You can only block a SISGSEGV sent by kill(2) and friends. From the manpage of sigprocmask(2):

If SIGBUS, SIGFPE, SIGILL, or SIGSEGV are generated while they are blocked, the result is undefined, unless the signal was generated by kill(2), sigqueue(3), or raise(3)

Since the signal isn't really blocked by sigprocmask - a prerequisite of signalfd - signalfd doesn't work. A simple way to test is to use your program but instead of causing a true segmentation fault, send a signal with kill -11.

See this and that answers for detailed explanations. Read carefully signal(7) and signal-safety(7). Remember also that the virtual address space of your process is common to, and shared between, all the threads of that process. See also proc(5) (and use pmap(1)) and try reading /proc/self/maps from inside your process to understand its actual virtual address space.

Grossly speaking, if you handle (an asynchronous) SIGSEGV (produced by the kernel after some exception fault) with signalfd(2), it is looking like you installed a "kernel" signal handler which magically "write"-s some bytes on some file descriptor (you almost could mimick signalfd by installing a signal handler writing on some pipe; but signalfd guarantees some "atomicity" that you won't have otherwise).

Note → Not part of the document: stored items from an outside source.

-- ==== Sys2Proof/Laws/Effect.lean ====
section
/-! SUPPORT. What each operation can do, said once: the next state of every operation, by constructor. Every
invariant and frame is read off this one inversion. -/

namespace Sys2Proof.Machine

/-- A read outside the I/O range returned a byte. -/
def Responded (s t : State) : Prop := ∃ v, t = s.respond v

/-- A byte of a buffer was stored, in bounds. -/
def Stored (s t : State) (b : Buf) (i : Nat) (v : Byte) : Prop :=
  i < bufSize s.cfg b ∧ t = s.putBuffer b ((s.buffer b).write i v)

/-- A gated store: discarded, or one byte of cartridge RAM through the open gate. -/
def GatedStored (s t : State) (a : Addr) (v : Byte) : Prop :=
  (s.ramEnabled = false ∧ t = s) ∨ (s.ramEnabled = true ∧ Stored s t .cartRam (xramIndex s a) v)

/-- The next states of an operation. -/
def Effect (i : Instr) (s t : State) : Prop :=
  match i with
  | .rdRom0 _ => Responded s t
  | .rdRomx _ => Responded s t
  | .rdVram _ => Responded s t
  | .rdXramNone _ => t = s.respond 0x00
  | .rdXram _ => Responded s t
  | .rdWram0 _ => Responded s t
  | .rdWramx _ => Responded s t
  | .rdEcho _ => Responded s t
  | .rdOam _ => Responded s t
  | .rdUnusable _ => t = s.respond 0xFF
  | .rdIo a => t = ioRead s a
  | .wrRomNop _ _ => t = s
  | .wrVram a v => Stored s t .vram (vramIndex s a) v
  | .wrXramNop _ _ => t = s
  | .wrWram0 a v => Stored s t .wram (wram0Index a) v
  | .wrWramx a v => Stored s t .wram (wramxIndex s a) v
  | .wrEcho _ v =>
    t = s ∨ (s.cfg.echoReentry = .full ∧
      ((s.cfg.kind = .mbc1 ∧ t = mbc1RamEnable v s) ∨ (s.cfg.kind = .mbc3 ∧ t = mbc3Enable v s)))
  | .wrOam a v => Stored s t .oam (oamIndex a) v
  | .wrUnusable _ _ => t = s
  | .wrIo a v => t = ioWrite s a v
  | .wrMbc1Ramen _ v => t = mbc1RamEnable v s
  | .wrMbc1Romlo _ v => t = setMbc1RomBank (withLowBits s.romBank v) s
  | .wrMbc1Bankhi _ v =>
    (s.modeSelect = true ∧ t = setMbc1RomBank (withHighBits s.romBank v) s) ∨
    (s.modeSelect = false ∧ t = { s with ramBankOffset := mbc1RamOffset v })
  | .wrMbc1Mode _ v =>
    (s.cfg.ramBankCount = 3 ∧ t = { s with modeSelect := modeTest v }) ∨ (s.cfg.ramBankCount ≠ 3 ∧ t = s)
  | .wrMbc1Xram a v => GatedStored s t a v
  | .wrMbc3Enable _ v => t = mbc3Enable v s
  | .wrMbc3Romb _ v => t = { s with romBankOffset := mbc3RomBank v * romPage }
  | .wrMbc3RambRtc _ v =>
    (0x08 ≤ v.toNat ∧ v.toNat ≤ 0x0C ∧ s.rtcEnabled = true ∧
      t = { s with ramBankIndex := -1, rtcSelect := some v }) ∨
    (v.toNat ≤ 0x03 ∧ t = { s with ramBankIndex := (v.toNat : Int), ramBankOffset := v.toNat * ramPage }) ∨
    t = s
  | .wrMbc3Xram a v =>
    (s.ramBankIndex = -1 ∧ ∃ i, t = { s with rtc := s.rtc.set v i }) ∨ (s.ramBankIndex ≠ -1 ∧ GatedStored s t a v)
  | .saveBase => t = s.report .noPersistence
  | .saveMbc =>
    t = { s with sink := s.sink ++ s.cartRam.dump (bufSize s.cfg .cartRam) } ∨ t = s.report .noPersistence
  | .loadBase => t = s.report .noPersistence
  | .loadMbc =>
    t = (fillCartRam s).report .dataIntegrity ∨ t = fillCartRam s ∨ t = s.report .prematureEnd ∨
    t = s.report .noPersistence

theorem responded_of_deliver {s t : State} {r : Except Fault Byte} (h : deliver s r = .next t) : Responded s t := by
  obtain ⟨v, -, ht⟩ := deliver_eq_next.1 h
  exact ⟨v, ht⟩

theorem gatedStored_of_ramStore {s t : State} {a : Addr} {v : Byte} (h : ramStore a v s = .next t) :
    GatedStored s t a v := by
  rcases ramStore_eq_next h with ⟨hg, ht⟩ | ⟨hg, hi, ht⟩
  · exact .inl ⟨hg, ht⟩
  · exact .inr ⟨hg, hi, ht⟩

/-- An operation that goes on has its effect. -/
theorem exec_effect {i : Instr} {s t : State} (h : exec i s = .next t) : Effect i s t := by
  cases i with
  | rdRom0 a => rw [exec_rdRom0] at h; exact responded_of_deliver h
  | rdRomx a => rw [exec_rdRomx] at h; exact responded_of_deliver h
  | rdVram a => rw [exec_rdVram] at h; exact responded_of_deliver h
  | rdXramNone a => rw [exec_rdXramNone] at h; cases h; rfl
  | rdXram a => rw [exec_rdXram] at h; split at h <;> exact responded_of_deliver h
  | rdWram0 a => rw [exec_rdWram0] at h; exact responded_of_deliver h
  | rdWramx a => rw [exec_rdWramx] at h; exact responded_of_deliver h
  | rdEcho a => rw [exec_rdEcho] at h; exact responded_of_deliver h
  | rdOam a => rw [exec_rdOam] at h; exact responded_of_deliver h
  | rdUnusable a => rw [exec_rdUnusable] at h; cases h; rfl
  | rdIo a => rw [exec_rdIo] at h; cases h; rfl
  | wrRomNop a v => rw [exec_wrRomNop] at h; cases h; rfl
  | wrVram a v => rw [exec_wrVram] at h; exact storeByte_eq_next.1 h
  | wrXramNop a v => rw [exec_wrXramNop] at h; cases h; rfl
  | wrWram0 a v => rw [exec_wrWram0] at h; exact storeByte_eq_next.1 h
  | wrWramx a v => rw [exec_wrWramx] at h; exact storeByte_eq_next.1 h
  | wrEcho a v =>
    rw [exec_wrEcho] at h
    split at h
    · cases h; exact .inl rfl
    · rename_i he
      split at h <;> rename_i hk <;> cases h
      · exact .inl rfl
      · exact .inr ⟨he, .inl ⟨hk, rfl⟩⟩
      · exact .inl rfl
      · exact .inr ⟨he, .inr ⟨hk, rfl⟩⟩
  | wrOam a v => rw [exec_wrOam] at h; exact storeByte_eq_next.1 h
  | wrUnusable a v => rw [exec_wrUnusable] at h; cases h; rfl
  | wrIo a v => rw [exec_wrIo] at h; cases h; rfl
  | wrMbc1Ramen a v => rw [exec_wrMbc1Ramen] at h; cases h; rfl
  | wrMbc1Romlo a v => rw [exec_wrMbc1Romlo] at h; cases h; rfl
  | wrMbc1Bankhi a v =>
    rw [exec_wrMbc1Bankhi] at h
    split at h <;> rename_i hm <;> cases h
    · exact .inl ⟨hm, rfl⟩
    · exact .inr ⟨by simpa using hm, rfl⟩
  | wrMbc1Mode a v =>
    rw [exec_wrMbc1Mode] at h
    split at h <;> rename_i hc <;> cases h
    · exact .inl ⟨hc, rfl⟩
    · exact .inr ⟨hc, rfl⟩
  | wrMbc1Xram a v => rw [exec_wrMbc1Xram] at h; exact gatedStored_of_ramStore h
  | wrMbc3Enable a v => rw [exec_wrMbc3Enable] at h; cases h; rfl
  | wrMbc3Romb a v => rw [exec_wrMbc3Romb] at h; cases h; rfl
  | wrMbc3RambRtc a v =>
    rw [exec_wrMbc3RambRtc] at h
    split at h
    · rename_i hv
      cases h
      exact .inl ⟨hv.1.1, hv.1.2, hv.2, rfl⟩
    · split at h <;> cases h
      · exact .inr (.inl ⟨‹_›, rfl⟩)
      · exact .inr (.inr rfl)
  | wrMbc3Xram a v =>
    rw [exec_wrMbc3Xram] at h
    split at h
    · obtain ⟨i, -, ht⟩ := rtcWrite_eq_next.1 h
      exact .inl ⟨‹_›, i, ht⟩
    · exact .inr ⟨‹_›, gatedStored_of_ramStore h⟩
  | saveBase => rw [exec_saveBase] at h; cases h; rfl
  | saveMbc =>
    rw [exec_saveMbc] at h
    split at h <;> cases h
    · exact .inl rfl
    · exact .inr rfl
  | loadBase => rw [exec_loadBase] at h; cases h; rfl
  | loadMbc =>
    rw [exec_loadMbc] at h
    split at h
    · split at h
      · split at h <;> cases h
        · exact .inl rfl
        · exact .inr (.inl rfl)
      · cases h; exact .inr (.inr (.inl rfl))
    · cases h; exact .inr (.inr (.inr rfl))

/-- A step that goes on idled, or had the effect of its decoded request on the state with the request taken. -/
theorem step_effect {s t : State} (h : step s = .next t) :
    (s.requests = [] ∧ t = s) ∨
    (∃ r rest i, s.fault = none ∧ s.refused = false ∧ s.requests = r :: rest ∧
      decode s.cfg.kind r.word = .ok i ∧ Effect i (s.accept r rest) t) := by
  rcases step_eq_next h with h0 | ⟨r, rest, i, hf, hr, hq, hd, hx⟩
  · exact .inl h0
  · exact .inr ⟨r, rest, i, hf, hr, hq, hd, exec_effect hx⟩

end Sys2Proof.Machine
end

When you are back from that handling, the machine is in the same condition, so the SIGSEGV happens again.

If you want to handle SIGSEGV you need to use sigaction(2) or the obsolete signal(2) to install a handling routine (so you can't use signalfd for SIGSEGV), and then you should either

• (more or less portably) avoid returning from your signal handler (e.g. by calling siglongjmp(3) from your signal handler installed with sigaction(2))
• non-portably (in a processor and operating system specific way) change the machine context (given by the third argument (a pointer to some processor specific ucontext_t) to your handler installed by sigaction with SA_SIGINFO), e.g. by changing some registers, or change the address space (e.g. by calling mmap(2) from inside the handler).

The insight is that a SIGSEGV handler is entered with the program counter set to the faulting machine instruction. When you return from a SIGSEGV handler, the registers are in the state given to it (the pointer ucontext_t as the third argument of your sa_sigaction function passed to sigaction). If you don't change that state, the same machine instruction is re-executed, and since you didn't change anything the same fault happens and the same SIGSEGV signal is sent again by the kernel.

BTW, a nice example of a software handling cleverly and non-portably the SIGSEGV is the Ravenbrook MPS garbage collection library. Their write barrier (in GC parlance) is implemented by handling SIGSEGV. This is very clever (and non portable) code.

NB: in practice, if you just want to display backtrace information, you could do it from a SIGSEGV handler (e.g. by using GCC libbacktrace or backtrace(3) then _exit(2)-ing instead of returning from your SIGSEGV signal handler); it is not perfect and won't always work -e.g. if you corrupted the memory heap- because you will call non async-signal-safe functions, but in practice works well enough. Recent GCC is doing that (inside the compiler e.g. cc1plus and its plugins), and it helps a lot.